В ту же минуту карлик оказался прямо передо мной. Его губы расплылись в мерзкой ухмылке. Я заметил в его левой руке что-то вроде огромной кувалды, она почему-то блестела, словно её поверхность отполировали и натёрли до блеска. Почему-то меня поразил этот не имеющий большого значения факт. Мерзкий уродец отвёл руку назад, с наслаждением замахиваясь, а я снова не мог пошевелиться, на этот раз отчётливо осознавая происходящее, не смягчённое ни чарами, ни красотой, ни нежностью девичьего голоса.
– Вето! Я налагаю вето, – тишину прервал неожиданно громкий и сильный голос девушки.

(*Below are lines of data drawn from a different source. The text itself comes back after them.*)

-- ==== Sys2Proof/Syntax.lean ====
section
/-! DEFINITION. The syntax: operands, hints and the one inductive `Instr`, a constructor for every row of
spec/opcode_table.json: the 184 points of R63, then the 119 events of the machine (file 95). -/

namespace Sys2Proof

/-- What the fields G and H of a word say (R46 to R49): the guard, GAP, the post, the wait and the safe point. -/
structure Ctl where
  /-- G[3]: the guard is negated. -/
  neg : Bool
  /-- G[2:0]: the predicate of the guard. -/
  pred : BitVec 3
  /-- GAP: issue positions left empty after the instruction. -/
  gap : BitVec 3
  /-- PK when PE = 1. -/
  post : Option (BitVec 4)
  /-- WK and WT when WE = 1. -/
  wait : Option (BitVec 4 × BitVec 6)
  /-- SP: safe point. -/
  sp : Bool
deriving DecidableEq, Repr

/-- An operand by its specifier (R51). -/
inductive Opnd where
  /-- `w0` to `w255`; in a 64-bit slot the pair that starts there. -/
  | w (r : BitVec 8)
  /-- `p0` to `p7`. -/
  | p (r : BitVec 3)
  /-- `m0` to `m11`. -/
  | m (r : BitVec 4)
  /-- `n0` to `n15`. -/
  | n (r : BitVec 4)
  /-- `k0` to `k15`. -/
  | k (r : BitVec 4)
  /-- `acc0` to `acc7`. -/
  | acc (r : BitVec 3)
  /-- `lc0` to `lc3`. -/
  | lc (r : BitVec 2)
  /-- A special register, specifier 0x140 + r. -/
  | sr (r : BitVec 6)
  /-- An inline constant, value r - 32. -/
  | imm (r : BitVec 6)
deriving DecidableEq, Repr

/-- A source operand with its stale-read bit S (R31, R51). -/
structure Src where
  o : Opnd
  stale : Bool
deriving DecidableEq, Repr

/-- The shared float modifiers of R121: rounding, saturation, magnitudes and negations of the sources. -/
structure FMod where
  rm : BitVec 2
  sat : Bool
  absb : Bool
  absa : Bool
  negc : Bool
  negb : Bool
  nega : Bool
deriving DecidableEq, Repr

/-- An item a debugger reads or writes (R355, R362). -/
inductive Item where
  | reg (lane r : Nat)
  | pred (lane i : Nat)
  | pc (lane : Nat)
  | stkptr (lane : Nat)
  | ret (lane i : Nat)
  | rsd (lane : Nat)
  | rsn (lane : Nat)
  | ld (lane : Nat)
  | loopStart (lane i : Nat)
  | loopEnd (lane i : Nat)
  | loopCount (lane i : Nat)
  | maskLanes (i : Nat)
  | maskMeet (i : Nat)
  | token (i : Nat)
  | nreg (i : Nat)
  | pending (i : Nat)
  | counter
  | rc
  | fav
  | age (lane : Nat)
  | alloc
  | role
  | unacked
  | handler
  | fault
  | cause
  | tile (t : Nat)
  | prog (t : Nat)
  | acc (t row col : Nat)
  /-- The queued count of a tile. -/
  | queued (t : Nat)
  | scratch (ofs : Nat)
  | state (lane : Nat)
  | syncLanes (lane : Nat)
  | mode
  | frameCounter
  | frameRc
  | frameFav
  | frameAge (lane : Nat)
  | handlerLanes
  | detail (i k : Nat)
  | pipe (frame : Bool) (i : Nat)
  | pipePost (frame : Bool) (i : Nat)
  | pipeVal (frame : Bool) (i lane : Nat)
  /-- 64-bit word k of the block header. -/
  | header (k : Nat)
  /-- 64-bit word k of the block's i-th copy state. -/
  | copyState (i k : Nat)
  /-- 64-bit word k of entry i of a tile's queue. -/
  | queueEntry (t i k : Nat)
deriving DecidableEq, Repr
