-- ==== Sys2Proof/Machine/Ops.lean ====
section
/-! DEFINITION. The operations that the meanings share: threads and registers of a wave, the result pipe and its positions
(R32, R56), tokens and operations (R28, R58), masks (R186), the choice of a path group (R340), taking an exception and
returning from one (R346 to R349), and the frame every instruction issues in (R59). -/

namespace Sys2Proof.Machine

/-! ### Lanes, threads, registers -/

/-- The lanes of a mask, in ascending order. -/
def lanesOf (m : Lanes) : List Nat := (List.range 32).filter (fun l => m.getLsbD l)

/-- The mask of the lanes that satisfy a test. -/
def maskLanes (f : Nat → Bool) : Lanes := (List.range 32).foldl (fun m l => if f l then m ||| (1#32 <<< l) else m) 0

/-- Lane `l` is in the mask. -/
abbrev Lanes.has (m : Lanes) (l : Nat) : Bool := m.getLsbD l

/-- The lowest lane of a mask; 0 for an empty one. -/
def lowest (m : Lanes) : Nat := (lanesOf m).headD 0

/-- The lanes whose part failed, with why. -/
def failures {ε α : Type} (rs : List (Nat × Except ε α)) : List (Nat × ε) :=
  rs.filterMap (fun r => match r.2 with
    | .error e => some (r.1, e)
    | .ok _ => none)

/-- The lanes whose part was made, with what it gave. -/
def successes {ε α : Type} (rs : List (Nat × Except ε α)) : List (Nat × α) :=
  rs.filterMap (fun r => match r.2 with
    | .ok p => some (r.1, p)
    | .error _ => none)

/-- What a lane's part gave. -/
def gotten {ε α : Type} (dflt : α) (rs : List (Nat × Except ε α)) (l : Nat) : α := ((successes rs).lookup l).getD dflt

/-- The thread of a lane. -/
def Wave.thread (x : Wave) (l : Nat) : Thread := x.thr.get Thread.idle l
/-- Sets the thread of a lane. -/
def Wave.setThread (x : Wave) (l : Nat) (t : Thread) : Wave := { x with thr := x.thr.put l t }
/-- Changes the thread of a lane. -/
def Wave.updThread (x : Wave) (l : Nat) (f : Thread → Thread) : Wave := x.setThread l (f (x.thread l))
/-- Changes the threads of some lanes. -/
def Wave.updLanes (x : Wave) (m : Lanes) (f : Thread → Thread) : Wave := (lanesOf m).foldl (fun x l => x.updThread l f) x

/-- `wr` of a lane (R15). -/
def Wave.reg (x : Wave) (l r : Nat) : W32 := x.regs.get 0 (256 * l + r)
/-- Sets `wr` of a lane: a word that was uncorrectable is good again (R319). -/
def Wave.setReg (x : Wave) (l r : Nat) (v : W32) : Wave :=
  { x with regs := x.regs.put (256 * l + r) v, bad := x.bad.filter (· != (l, r)) }
/-- The pair that starts at `wr` (R16). -/
def Wave.pair (x : Wave) (l r : Nat) : W64 := x.reg l (r + 1) ++ x.reg l r
/-- `n` registers from `r` as one number, the first lowest. -/
def Wave.group (x : Wave) (l r : Nat) : Nat → Nat
  | 0 => 0
  | n + 1 => (x.reg l r).toNat + 2 ^ 32 * x.group l (r + 1) n
/-- Writes `n` registers from `r`; a register at or above the allocation is discarded (R206). -/
def Wave.setGroup (x : Wave) (l r : Nat) : Nat → Nat → Wave
  | 0, _ => x
  | n + 1, v => (if r < x.alloc then x.setReg l r (BitVec.ofNat 32 v) else x).setGroup l (r + 1) n (v / 2 ^ 32)
/-- A predicate: `p7` reads as true (R17). -/
def Wave.pred (x : Wave) (l i : Nat) : Bool := i = 7 || x.preds.get false (8 * l + i)
/-- Writes a predicate: a write to `p7` is discarded (R17). -/
def Wave.setPred (x : Wave) (l i : Nat) (v : Bool) : Wave :=
  if i = 7 then x else { x with preds := x.preds.put (8 * l + i) v }
/-- A mask register (R27). -/
def Wave.mask (x : Wave) (i : Nat) : Mask := x.masks.get ⟨0, 0⟩ i
/-- Writes a mask: one with no lane is clear, its meet address 0 (R27). -/
def Wave.setMask (x : Wave) (i : Nat) (m : Mask) : Wave := { x with masks := x.masks.put i (if m.lanes = 0 then ⟨0, 0⟩ else m) }
/-- A completion token (R28). -/
def Wave.tok (x : Wave) (k : Nat) : Token := x.toks.get ⟨0, false, none⟩ k
/-- Writes a token. -/
def Wave.setTok (x : Wave) (k : Nat) (t : Token) : Wave := { x with toks := x.toks.put k t }
/-- A reader-set register (R30). -/
def Wave.nreg (x : Wave) (i : Nat) : W64 := x.ns.get setAll i

/-- A token as a source operand (R29). -/
def Token.word (t : Token) : W32 := BitVec.ofNat 32 (t.count % 64 + if t.err then 64 else 0)

/-- The lanes in a state that issues: RUN, not frozen, not stopped. -/
def Wave.runs (x : Wave) : Lanes :=
  maskLanes (fun l => let t := x.thread l; t.st == .run && !t.frozen && !t.stopped)

/-- The lanes that are not DONE. -/
def Wave.alive (x : Wave) : Lanes := maskLanes (fun l => (x.thread l).st != .done)

/-- The lanes among `m` whose PC is that of lane `l`. -/
def Wave.groupAt (x : Wave) (m : Lanes) (l : Nat) : Lanes :=
  maskLanes (fun i => m.getLsbD i && (x.thread i).pc == (x.thread l).pc)

/-- The lane of lowest PC among `m` (the first of them). -/
def Wave.lowestPc (x : Wave) (m : Lanes) : Nat :=
  (lanesOf m).foldl (fun b l => if (x.thread l).pc.toNat < (x.thread b).pc.toNat then l else b) (lowest m)

/-- The lane of greatest wait age among `m`, ties to the lowest PC (R340). -/
def Wave.oldest (x : Wave) (m : Lanes) : Nat :=
  (lanesOf m).foldl (fun b l =>
    let t := x.thread l
    let u := x.thread b
    if u.age < t.age || (u.age == t.age && t.pc.toNat < u.pc.toNat) then l else b) (lowest m)

/-- The path group that issues next, and the wave with its rotation state after the choice (R340). -/
def Wave.choose (x : Wave) : Option (Lanes × Wave) :=
  let m := x.runs
  if m = 0 then none
  else
    let f := x.fav &&& m
    let x := if f = 0 then { x with fav := 0 } else x
    let g := if f = 0 then x.groupAt m (x.lowestPc m) else x.groupAt m (lowest f)
    if m &&& ~~~g != 0 && x.rc = 64 then
      let g := x.groupAt m (x.oldest m)
      some (g, { x with fav := g, rc := 0 })
    else some (g, x)
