/-- One lane's read of `n` bytes, as `LD` reads (R147, R149): an undeclared read of a parked line is served by recall (R316). -/
def St.readLane (s : St) (i : Iss) (p : Place) (n : Nat) : Nat × St :=
  match s.undeclared i.core p with
  | some _ => s.loadFar i.core p n
  | none => s.load i.core p n

/-- The lines of device memory among some places. -/
def linesOf (ps : List (Nat × Place)) : List Nat := (ps.filterMap (fun p => match p.2 with
  | .dev pa _ => some (lineOf pa)
  | _ => none)).eraseDups

/-- The recalls by which undeclared lanes are served, one for each line (R144, R316). -/
def St.countRecalls (s : St) (i : Iss) (ps : List (Nat × Place)) : St :=
  s.withD (·.pmc i.asid i.core 11 (linesOf (ps.filter (fun p => (s.undeclared i.core p.2).isSome))).length)

/-- A declared reader's read clears its read-once bit (R312). -/
def St.readOnceAt (s : St) (core : Nat) (p : Place) : St :=
  match p with
  | .dev pa _ => s.withD (·.readOnce core (lineOf pa))
  | _ => s

/-- The bytes that some writes leave, by key; a later write of the list stands (R144). -/
def bytesOf (d : Device) (ws : List (Place × Nat × Nat)) (f : Place → Bool) : Tab Byte :=
  (ws.filter (fun w => f w.1)).foldl (fun t w => (cellsOf (w.1.key d) w.2.1 w.2.2).foldl (fun t c => Tab.put t c.1 c.2) t) []

/-- The writes of one instruction: line by line in device memory, so that a line written whole loses its poison (R320). -/
def St.storeAll (s : St) (core : Nat) (ws : List (Place × Nat × Nat)) : St :=
  let dev := bytesOf s.d ws (fun p => match p with
    | .dev _ _ => true
    | _ => false)
  let rest := bytesOf s.d ws (fun p => match p with
    | .dev _ _ => false
    | _ => true)
  let lines := (dev.map (fun c => lineOf c.1)).eraseDups
  let s := ws.foldl (fun s w => s.meetAt core w.1) s
  let s := lines.foldl (fun s ln => s.wrLine (dieOf core) ln (dev.filter (fun c => lineOf c.1 == ln))) s
  let s := rest.foldl (fun s c => s.wr c.1 c.2) s
  let whole := ((dev ++ rest).map (fun c => lineOf c.1)).eraseDups.filter (fun ln => 128 ≤ ((dev ++ rest).filter (fun c => lineOf c.1 == ln)).length)
  s.withD fun d => { d with poison := d.poison.filter (fun ln => !whole.contains ln) }

/-- The detail of an operation's error (R347, R350). -/
def mkDetail (kind : BitVec 8) (opc : BitVec 12) (addr : W64) : Detail := ⟨kind, opc, addr, 0⟩

/-- The first error of some lanes' reads. -/
def St.readErrs (s : St) (opc : BitVec 12) (ea : Nat → W64) (ps : List (Nat × Place)) : Option Detail :=
  ps.findSome? (fun p => (s.readErr p.2).map (fun k => mkDetail k opc (ea p.1)))

/-- The first error of some lanes' writes. -/
def St.writeErrs (s : St) (opc : BitVec 12) (ea : Nat → W64) (ps : List (Nat × Place)) : Option Detail :=
  ps.findSome? (fun p => (s.writeErr p.2).map (fun k => mkDetail k opc (ea p.1)))

/-- A write that fails is not performed; the operation is one that completes with an error (R146). -/
def St.goodWrites (s : St) (ws : List (Place × Nat × Nat)) : List (Place × Nat × Nat) := ws.filter (fun w => (s.writeErr w.1).isNone)

/-- Earlier reads of the wave are all complete (R161, R184). -/
def Wave.readsDone (x : Wave) : Bool := x.ops.all (fun o => o.done || !o.isRead)

/-- A release of a context on a core at die scope or wider: the scope-local copies that it wrote in the cluster go outward, held lines first
(R161, R361). -/
def St.releaseOf (s : St) (core asid scope : Nat) : St :=
  if scope < 3 then s else (s.retryHeld (sliceOf core) asid).pushAll (sliceOf core) asid

/-- The release of an issue. -/
def St.release (s : St) (i : Iss) (scope : Nat) : St := s.releaseOf i.core i.asid scope

/-- Nothing that the context wrote is left in the cluster slice or its fault buffer. -/
def Device.pushed (d : Device) (core asid : Nat) : Bool :=
  d.locals.all (fun l => !(l.cl == sliceOf core && l.writers.contains asid)) &&
    d.fbuf.all (fun h => !(h.cl == sliceOf core && h.writers.contains asid))

/-- What a fence of an order waits for (R161): 1 acquire, 2 release, 3 both, 4 both and visibility within the scope. -/
def Device.fenceOver (d : Device) (w order scope : Nat) : Bool :=
  let x := d.wave w
  (order == 2 || x.readsDone) && (order == 1 || x.unack == 0) && (order != 4 || scope < 4 || d.msgs.isEmpty)

/-- A fence completes: its waits are over, and at die scope or wider no scope-local copy is left to push (R161, R361). -/
def Device.fenceReady (d : Device) (w order scope : Nat) : Bool :=
  d.fenceOver w order scope && (order == 1 || scope < 3 || d.pushed (w / 64) (d.block (d.wave w).blk).asid)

В нём больше не было мягкости. Я с трудом оторвал глаза от угрожающей мне кувалды и перевёл на властную красотку. Теперь девушка стояла рядом со мной лицом к своим спутникам, вновь откинув капюшон и простирая к низкорослому Всаднику тонкие, но мускулистые руки. Глаза её сверкали так ярко и яростно, что казалось, сейчас из них начнут бить молнии. Но я откуда-то знал, что её решение скоропалительно и спонтанно, что она сама ему не рада, но взять обратно опрометчивые слова уже не получится.
Карлик разочарованно зарычал, но кувалду опустил.
– Вето? Ты уверена, Великая? – удивлённо, но без злости спросил высокий Всадник, – Ты же помнишь, какую цену тебе придётся заплатить? Право вето не применялось без малого тысячу лет. Тебе стоило просто попросить. Мы же вроде обо всём условились?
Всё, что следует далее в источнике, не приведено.